School-Aged Children

School

Many children with spina bifida do well in school. But some can experience difficulties, especially children with shunts that are used to treat hydrocephalus (or water on the brain). These children often have problems with learning and may have trouble making decisions. They might have difficulty paying attention or work slowly, be restless, or lose things. Healthcare professionals can provide information about activities that children can do at home and at school to help with these problems.

Individualized Education Plan (IEP)

An Individualized Education Plan is important because it can help children develop skills at school. Children who participate in special education classes will have an IEP. An IEP is a legal document that lets the school know what kinds of assistance a child may need at school. An IEP is created by parents and school personnel. This can include a psychologist, teachers, a school nurse, a physical education teacher, and other professionals.

504 Plan

If a child does not qualify for an IEP, parents can request a 504 Plan be developed for their child. Usually, a 504 Plan is used by a general education student who is not eligible for special education services. By law, children may be eligible to have a 504 Plan which lists accommodations related to a child's disability.

The 504 Plan accommodations can give the child an opportunity to perform at the same level as their peers. For example, a 504 Plan may include the child's assistive technology needs, such as a tablet or laptop to take notes. It may also ensure they have a wheelchair accessible environment at school.

Please visit the Spina Bifida Association website for more information on these topics:

Encouraging independence

Starting school brings children into regular contact with the larger world. Friendships become important and physical, social, and mental skills develop rapidly during this time.

This is an important time for children to become more responsible and independent. It's also a good time to start exploring interests such as hobbies, music, or sports. Developing independence can be challenging for people affected by spina bifida. It is important to begin working on this process early in childhood.

Health effects

Physical health

No two children with spina bifida are exactly alike. Some children have issues that are more severe than other children. Children with a higher level of spina bifida (near the head) might have paralyzed legs and use wheelchairs. Those with a lower level of spina bifida might have more use of their legs and use crutches, braces, or walkers. They might also be able to walk without these devices.

Using the bathroom

Children with spina bifida often cannot control when they go to the bathroom (incontinence) and can develop urinary tract infections.

Skin

Children with spina bifida can develop sores, calluses, blisters, and burns on their feet, ankles, and hips. However, they might not know when these develop because they might not be able to feel certain areas of their body.

Guidelines

Physical activity

Regular physical activity is important for all children, but especially for those with conditions that affect movement, such as spina bifida.

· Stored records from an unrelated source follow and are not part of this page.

-- ==== Sys2Proof/Certificates/Slice0/Obligations.lean ====
section
/-! DEFINITION. The statements for the provers. Where a statement gives the block before `settle`, `settle` is the end of every
event: the Account Store Port takes a claim if it is free, then the arbiter an access if the memory port is free; what that may
change is stated in EventEndKeeps, NvPortTakesInOrder and ArbiterServesControllerFirst. -/

open Sys2Proof Sys2Proof.Machine

/-! ## The machine as a whole -/

/-- A step takes the command at the front of the queue and runs it on the state with the queue's rest; with an empty queue the
block idles (the model's choice, log 26). -/
def Obligations.StepRunsFrontCommand : Prop :=
  ∀ (c : Instr) (rest : List Instr) (b : Block),
    step { pending := c :: rest, part := b } = exec c { pending := rest, part := b }
      ∧ step { pending := [], part := b } = .next { pending := [], part := b }

/-- Every command answers a next state in every state, and leaves the queue as it is: the guide names no event that stops the
part (the model's choice for events that cannot come about: log 1). -/
def Obligations.EveryCommandCompletes : Prop :=
  ∀ (c : Instr) (s : State), ∃ b, exec c s = .next ⟨s.pending, b⟩

/-- What power-on leaves, each start value written out: every block at its start values, the stand STARTING, the window initialisation
issued with its first write in service, the memory as nothing has written it; and both invariants of this file hold there. The model's
own, beside the guide's: the straps read 0 (log 6), the switch open (log 7), the receiver armed (log 19), 0 in the registers the guide
gives no value (log 25), no word listed in either memory (log 5), freeCount 0 (log 21), no access on the bus and readData 0
(log 22). -/
def Obligations.ResetLeavesStartValuesAndInvariants : Prop :=
  let shadow : Shadow :=
    { code := .idle, priority := 0, ref := 0, mask := 0, account := 0, copies := 0, scheme := 0, template := 0, limit := 0,
      lastServed := 0, served := 0, writeBacks := 0 }
  let outcome : OutcomeRecord :=
    { ref := 0, reading := 0, density := 0, code := .noneYet, served := 0, rollShort := 0, fundsShort := 0, accountFault := 0,
      accountStopped := 0, listFull := 0, dropped := 0, exposed := 0, uncalibrated := 0 }
  let frame : Frame := { label := .none, attempts := 0, template := some 0, account := 0, amount := 0 }
  let page : Page :=
    { st := .free, roll := 0, length := 0, used := 0, day := 0, position := 0, frames := Vector.replicate 72 frame }
  let defaults : Vector Word 32 :=
    #v[0, 0, 40, 1000, 8, 2, 50, 3000, 150, 60, 120, 50, 0, 0, 200, 80, 0, 0, 3, 100, 0, 0, 0, 0, 0, 0, 0, 0, 0, 0, 0, 0]
  Orders.start = { shadows := Vector.replicate 24 shadow, lock := none, deferred := [] }
  ∧ Gate.start =
    { st := .empty, staged := 0, ref := 0, withdrawPending := false, resetPending := false,
      deactivated := Vector.replicate 24 false, list := [], visiting := none, outcome := outcome, active := none, result := none }
  ∧ Exposure.start =
    { lamp := .off, converting := false, reading := 0, density := 0, schemes := Vector.replicate 8 #v[1, 0, 0, 0, 0, 0, 0, 0],
      index := 0, clipped := false, lampTime := 0, stamp := 0 }
  ∧ (∀ closed, Film.start closed =
    { st := .empty, length := 0, used := 0, page := none, pulses := 0, leaderLeft := 0, interrupted := .none,
      lastCommand := .none, running := false, pulsesPerFrame := 0, limit := 0, elapsed := 0, switchClosed := closed })
  ∧ Pages.start =
    { pages := Vector.replicate 4 page, printQueue := [], walkQueue := [], walkPos := 0, rollCounter := 0,
      useCount := Vector.replicate 16 0, composing := false, composeAside := 0 }
  ∧ Charges.start =
    { queue := [], reserved := 0, applying := false, unposted := 0, readStage := 0, writeStage := 0, lastFaulted := none }
  ∧ Nv.start =
    { gateOpen := false, phase := .idle, serving := none, pair := false, latch := [], planClaim := none, fillClaim := false,
      fill := .idle, stopping := false, progress := 0, opening := 0, fillAmount := 0 }
  ∧ Link.start =
    { st := .off, enable := false, parity := .none, rate := 3, replyLimit := 100, settingsPending := false, message := none,
      bytes := [], next := 0, tx := none, stall := .none, lastReply := 0, parityError := false, framingError := false,
      stray := 0, elapsed := 0, armed := true }
  ∧ Stand.start =
    { st := .starting, softReset := false, status := none, latched := defaults, copy := Vector.replicate 32 0, clock := 0,
      day := 0, flags := 0, levels := 0 }
  ∧ State.reset =
    { pending := [],
      part :=
        { orders := Orders.start, gate := Gate.start, expo := Exposure.start, film := Film.start false, pages := Pages.start,
          charges := Charges.start, nv := Nv.start, link := Link.start,
          path :=
            { straps := 0, refusedAddr := 0, refusedStage := 0,
              port := some { owner := .windowInit, acc := .write 0x18000 0, data := 0, last := false, got := [] },
              bus := .idle, ctlWait := none, partList := [{ owner := .windowInit, work := .init 1, got := [] }], readData := 0 },
          stand := Stand.start, mem := [], nvCycle := none, resetPin := false, supplyLow := false, freeCount := 0 } }
  ∧ MemoryCanonical State.reset ∧ PostingsFit State.reset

CDC recommends 60 minutes of physical activity a day. There are many ways for children with spina bifida to be active. For example, they can:

• Engage in active play with friends.
• Roll or walk in the neighborhood.
• Enjoy parks and recreation areas with accessible playgrounds.
• Attend accessible summer camps and recreational facilities.
• Participate in sports for people with or without disabilities.

A physical therapist can teach children and caregivers how to exercise the child's legs to increase strength and flexibility.

For more information, please visit the following website:

Bathroom plan

It is important to develop a plan for going to the bathroom that works and is as simple as possible. Healthcare providers can help develop a plan for the child. A tube (catheter) inserted in the child's bladder can help drain urine. In some cases, extra fiber can be added to the diet to keep bowel movements regular. Surgery also might be recommended.

For more information, please visit these Spina Bifida Association webpages:

Protecting skin

Parents and caregivers can help protect the child’s skin and teach the child how to do this, too, by:

• Checking the child's skin daily for redness, including under braces.
• Avoid hot bath water and seatbelt clasps that may cause burns.
• Always making sure the child wears properly fitting shoes.
• Using sunscreen and ensuring the child doesn’t stay long in the sun.
• Ensuring the child is not sitting/lying in one position for too long.

Latex allergy

Many children with spina bifida are allergic to products that contain latex, or natural rubber. This means they should not use items made of natural rubber. A child with this type of allergy can wear a bracelet to alert other people of the allergy.

For more information about skin related issues, please visit these Spina Bifida Association websites:

What you can do

Regular health checks

Every child needs a primary health care provider (for example, a pediatrician, family doctor, or nurse practitioner). In addition, a child with spina bifida will be checked and treated by doctors specializing in different body systems. These doctors might suggest treatments or surgeries to help the child. These specialists might include:

• An orthopedist, who will work with the child's muscles and bones.
• A urologist, who will check the child's kidneys and bladder.
• A neurosurgeon, who will check the child's brain and spine.

Safety

Safety is an important issue for children with spina bifida. They can be at higher risk for injuries and abuse. As they become more independent, caregivers should teach them how to stay safe and what to do if they feel threatened.